Error while updateAttribute() in Rhipe test example - not a SequenceFile

72 views
Skip to first unread message

Sunny Kumar

unread,
Mar 17, 2015, 12:56:22 PM3/17/15
to rh...@googlegroups.com
Hi,

I have installed Rhipe-0.74.0, with R-3.1.2, Hadoop-1.0.4 and protobuf-2.4.1 in multi node cluster

I am trying to work out the example mentioned here.

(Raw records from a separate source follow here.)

/-- What CAL holds beyond its registers: open windows, estimates by (j, c) and by group, the (j, c) already recorded as stale, the window
with which accumulation began, steps that wait, seeds in progress and the lines of seeds, `CAL_ANCHOR`s that wait, the values in force,
and the proposal records (R376). -/
structure CalRt where
  wins : List CalWin := []
  dens : Tbl (Option CalEst) := []
  rows : Tbl (Option CalEst) := []
  stale : Tbl Bool := []
  start : Nat := 0
  steps : List CalStep := []
  seeds : List SeedRt := []
  seedSpans : List (Nat × Nat) := []
  anchors : List AnchorPk := []
  eff : CalEff := {}
  props : List (List Byte) := []
deriving DecidableEq, Repr

/-! ## The yoke and the gleaner (spec/12) -/

/-- A swath CRC with its `MARKED` flag (R508). -/
structure CrcNote where
  crc : Nat
  marked : Bool
deriving DecidableEq, Repr

/-- A quick check under R510: what it concerns and the two results so far. -/
structure CheckRt where
  ctx : Nat
  line : Nat
  lane : Nat
  own : Option Bool := none
  peer : Option Bool := none
deriving DecidableEq, Repr

/-- What the primary mirrors in a resynchronisation (R503, R513): the values of the registers of `mirrorRegs` in order, the tables, the
changes that wait, the global line, the contexts, synthesizers, compare queues, pulse schedules and axes. -/
structure Mirror where
  regs : List Nat := []
  nmap : Tbl Nat := []
  ncal : Tbl Nat := []
  thresh : Tbl Nat := []
  levels : Tbl Nat := []
  changes : List TableChange := []
  due : List DueChange := []
  globalLine : Nat := 0
  ctxs : Tbl Ctx := []
  syns : Tbl SynRt := []
  cmps : Tbl CmpRt := []
  pulses : Tbl PlsRt := []
  axes : Tbl AxisRt := []
deriving DecidableEq, Repr

/-- What a `MIRROR` message carries: the digest of a boundary (R512), the state of a resynchronisation (R513), an accepted step (R515), an
epoch (R503), the primary's announcement that it stops (R517), or a lane node that exhausted its replays (R517). -/
inductive MirrorMsg where
  | digest (ctx line digest : Nat)
  | load (m : Mirror)
  | step (x : CalStep)
  | epoch (lane epoch : Nat)
  | stops
  | laneFault (lane : Nat)
deriving DecidableEq, Repr

/-- What a `RESULT` message carries: what R498 compares (`PAIR_SIDE`, firmware release); the result of a camera packet with the bytes that
it wrote (R501); a completion of the primary with index and phase of its entry and the ring's head (R524), and the confirmation that it
is written; a reject target (R516); or the standby's wish to be resynchronised (R513). -/
inductive ResultMsg where
  | identity (side : Bool) (release : Nat)
  | camera (ring sq status : Nat) (words : List Nat) (bytes : List Byte)
  | completion (ring : Nat) (c : Cpl) (index : Nat) (phase : Bool) (head : Nat)
  | confirm (ring sq : Nat)
  | reject (target : Int)
  | resync
deriving DecidableEq, Repr

/-- The load of a message that is kept until it is acknowledged. -/
inductive YLoad where
  | mirror (m : MirrorMsg)
  | result (m : ResultMsg)
deriving DecidableEq, Repr

/-- A `MIRROR` or `RESULT` that the partner has not acknowledged (R506): its sequence and load, how often it has been sent, and when it
was sent last. -/
structure YMsg where
  seq : Nat
  load : YLoad
  tries : Nat
  at' : Nat
deriving DecidableEq, Repr

/-- A camera packet for a lane of the partner that waits for the partner's result (R501), and where its reply bytes go. -/
structure CamWait where
  pk : Pk
  dst : Nat
  room : Nat
deriving DecidableEq, Repr

/-- A completion of the primary that the standby has received (R524): ring, completion, index and phase of its entry. -/
structure MirCpl where
  ring : Nat
  cpl : Cpl
  index : Nat
  phase : Bool
deriving DecidableEq, Repr

/-- A ring of the primary as last mirrored: tail, phase and head (R524). -/
structure MirRing where
  tail : Nat
  phase : Bool
  head : Nat
deriving DecidableEq, Repr

/-- What the yoke holds beyond its registers: the sequence number sent last, messages not acknowledged, the sequence received last in
order, and the instant of the partner's last message (R505, R506); packets for camera lanes of the partner (R501); the `YOKE_ROLE` and
`YOKE_RESYNC` that wait (R498, R513), and whether the first mirror has loaded; whether this device was displaced (R493), and whether it
has left the standby role without the outputs (R499); the line after each context's last token (R522); what the primary reported (R517);
whether the step in progress has suppressed a write to host memory, and the packets whose output the standby suppressed (R524); the
primary's completions received and not confirmed, and its rings as last mirrored (R524). -/
structure YokeRt where
  seq : Nat := 0
  unacked : List YMsg := []
  peerSeq : Nat := 0
  heard : Nat := 0
  camWaits : List CamWait := []
  rolePk : Option Pk := none
  roleAt : Nat := 0
  loaded : Bool := false
  resyncPk : Option Pk := none
  displaced : Bool := false
  released : Bool := false
  lastToken : Tbl Nat := []
  peerStops : Bool := false
  peerFaults : List Nat := []
  suppressed : Bool := false
  suppressedPks : List Pk := []
  unconfirmed : List MirCpl := []
  rings : Tbl (Option MirRing) := []
  /-- the partner has the same release and the other side (R498); its camera lanes count as down (R525) -/
  met : Bool := false
  camsLost : Bool := false
deriving DecidableEq, Repr

/-- A die sensor (R537 to R540): its last reading in 1/64 °C, consecutive scans ignored, and, while it is flagged out of the scan,
consecutive plausible scans. -/
structure SensorRt where
  reading : Int := 0
  ignRun : Nat := 0
  out : Bool := false
  good : Nat := 0
deriving DecidableEq, Repr

/-- The prediction of a head's life (R562): greatest count at the last update, mean hourly rise, remaining hours, and whether it was
reported worn. -/
structure HeadLife where
  prev : Nat := 0
  mean : Option Int := none
  remain : Nat := 0xFFFFFFFF
  worn : Bool := false
deriving DecidableEq, Repr

/-- What HLTH holds beyond its registers: sensors; T of the last scans, newest first (R542); which thresholds the last scan reached (R543);
scans in a row below what keeps WARN and THROTTLE (R543); the throttle share (R546); ρ in 1/256 °C per ms (R542); lives by lane and head
(R562); whether `AGE_WARN` was raised (R563); shutdown (R551) and loss of ROOT (R42). -/
structure HlthRt where
  sensors : Tbl SensorRt := []
  hist : List Int := []
  reached : List Bool := []
  below1 : Nat := 0
  below2 : Nat := 0
  share : Nat := 0
  rise : Int := 0
  /-- the fire instant of the last powered hour (R563) -/
  hourAt : Nat := 0
  lives : Tbl HeadLife := []
  ageWarned : Bool := false
  shutdown : Bool := false
  rootLost : Bool := false
deriving DecidableEq, Repr

/-- A `GLEAN_RUN` in progress (R530): its packet, its tests still to run, and the counts of tests run and failed. -/
structure GleanRun where
  pk : Pk
  tests : List Nat
  node : Node
  waits : Bool := false
  run : Nat := 0
  failed : Nat := 0
deriving DecidableEq, Repr

/-- What the gleaner holds beyond its registers: its policy block (R531), the test in progress with its node (R526), the `GLEAN_RUN` in
progress, when each part was tested last (a slice by the global line, any other part by the instant), and the parts reported late. -/
structure GleanRt where
  block : List Byte := []
  test : Option (Node × Nat) := none
  run : Option GleanRun := none
  tested : Tbl Nat := []
  late : Tbl Bool := []
deriving DecidableEq, Repr

/-! ## Security and the system (spec/14, spec/15) -/

/-- A copy in the sealed store (R582): the context, the serial and the key slot it was verified for, the 1 KiB pages of the store that it takes, and its
content's length. -/
structure SealCopy where
  id : Nat
  ctx : Nat
  serial : Nat
  slot : Nat
  pages : List Nat
  len : Nat
deriving DecidableEq, Repr

/-- What SEC holds beyond its registers: the hashes of the slots programmed since manufacture (R569), the cached public keys by slot
(R568), the audit records held, oldest first, the records written since reset, the newest chain value and the captured one (R586 to
R589), the copies in the sealed store and the number of the next, the highest serial accepted by context plus one (R579), and slot and key of the running image (R597). -/
structure SecRt where
  hashes : Tbl (Option Nat) := []
  keys : Tbl (List Byte) := []
  audit : List (List Byte) := []
  auditN : Nat := 0
  chain : List Byte := []
  chainCap : Option (List Byte) := none
  copies : List SealCopy := []
  nextCopy : Nat := 0
  serials : Tbl Nat := []
  image : Option (Nat × List Byte) := none
deriving DecidableEq, Repr

/-- The SPI NOR on the board (R571, R573, R612): its bytes, and of the boot record the failure counts of copies A and B; the boot count
and the powered hours of that record stand in `SEC_BOOT` and `HLTH_HOURS`. -/
structure NorRt where
  bytes : Tbl Byte := []
  failsA : Nat := 0
  failsB : Nat := 0
deriving DecidableEq, Repr

/-- How far the boot has come (R610): held in reset, stopped for good (R575, R613), training DRAM, filling it, filled, or ready. -/
inductive BootStage where
  | reset | stuck | training | filling | filled | ready
deriving DecidableEq, Repr

/-- What of the PCIe configuration space acts on the function (R57, R76): MSI-X enable and function mask, which host software has set by the
time that the model begins, and what AER has reported: a poisoned TLP sent, and a completion that did not come. -/
structure PcieRt where
  msixOn : Bool := true
  msixMasked : Bool := false
  aerPoison : Bool := false
  aerCompletion : Bool := false
deriving DecidableEq, Repr

/-- What SYS holds beyond its registers: the stage of the boot; the reset pins as they stand and whether `PERST_N` holds a full reset
(R608, R609); the cause of the reset in progress; the PCIe reference is lost (R42); a sleep entry in progress, a wake that waits for its
end, a wake in progress, and the instant at which the sleep began (R616 to R620); the `VSRAM_RET` pin; the version of the image that
boots (R574). -/
structure SysRt where
  pcie : PcieRt := {}
  stage : BootStage := .reset
  porLow : Bool := true
  perstLow : Bool := false
  perstFull : Bool := false
  refLost : Bool := false
  entering : Bool := false
  wakeWaits : Bool := false
  waking : Bool := false
  sleepAt : Nat := 0
  vsramRet : Bool := false
  secver : Nat := 0
deriving DecidableEq, Repr

end Sys2Proof.Machine
end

In the function irisDdf <- updateAttributes(irisDdf), getting the following error

Waiting 5 seconds
There were Hadoop specific errors (autokill will not kill job), showing at most 30:
java.io.IOException: hdfs://.../tmp/irisKV/_meta/ddo.Rdata not a SequenceFile
...
java.io.IOException: hdfs://.../tmp/irisKV/_meta/ddf.Rdata not a SequenceFile
...
java.io.IOException: hdfs://.../tmp/irisKV/_meta/conn.Rdata not a SequenceFile
...

Error in .jcall("RJavaTools", "Ljava/lang/Object;", "invokeMethod", cl,  :
  java.io.FileNotFoundException: Cannot access /tmp/tmp_output-d31d2f463cfbc5abc18ad4bb5ccdc3ed: No such file or directory.
In addition: Warning message:
In Rhipe:::rhwatch.runner(job = job, mon.sec = mon.sec, readback = readback,  :
  Job failure, deleting output: /tmp/tmp_output-d31d2f463cfbc5abc18ad4bb5ccdc3ed:


Additional Info:

PKG_CONFIG_PATH=/usr/local/lib/pkgconfig

HADOOP_HOME=/usr/lib/hadoop-1.0.4
HADOOP_BIN=/usr/lib/hadoop-1.0.4/bin
HADOOP_CONF_DIR=/usr/lib/hadoop-1.0.4/conf
HADOOP_LIBS=/usr/lib/hadoop-1.0.4/lib

LD_LIBRARY_PATH=/usr/local/lib

JAVA_HOME=/usr/lib/jvm/jre-1.7.0-openjdk.x86_64

rhoptions()$runner (modified to)
[1] "/usr/lib64/R/bin/R CMD /usr/lib64/R/library/Rhipe/bin/RhipeMapReduce --slave --silent --vanilla"


Thanks for the help.

Sunny Kumar

Jeremiah Rounds

unread,
Sep 14, 2015, 4:05:50 PM9/14/15
to rhipe
Have this exact error in the same usage (found thread via google search).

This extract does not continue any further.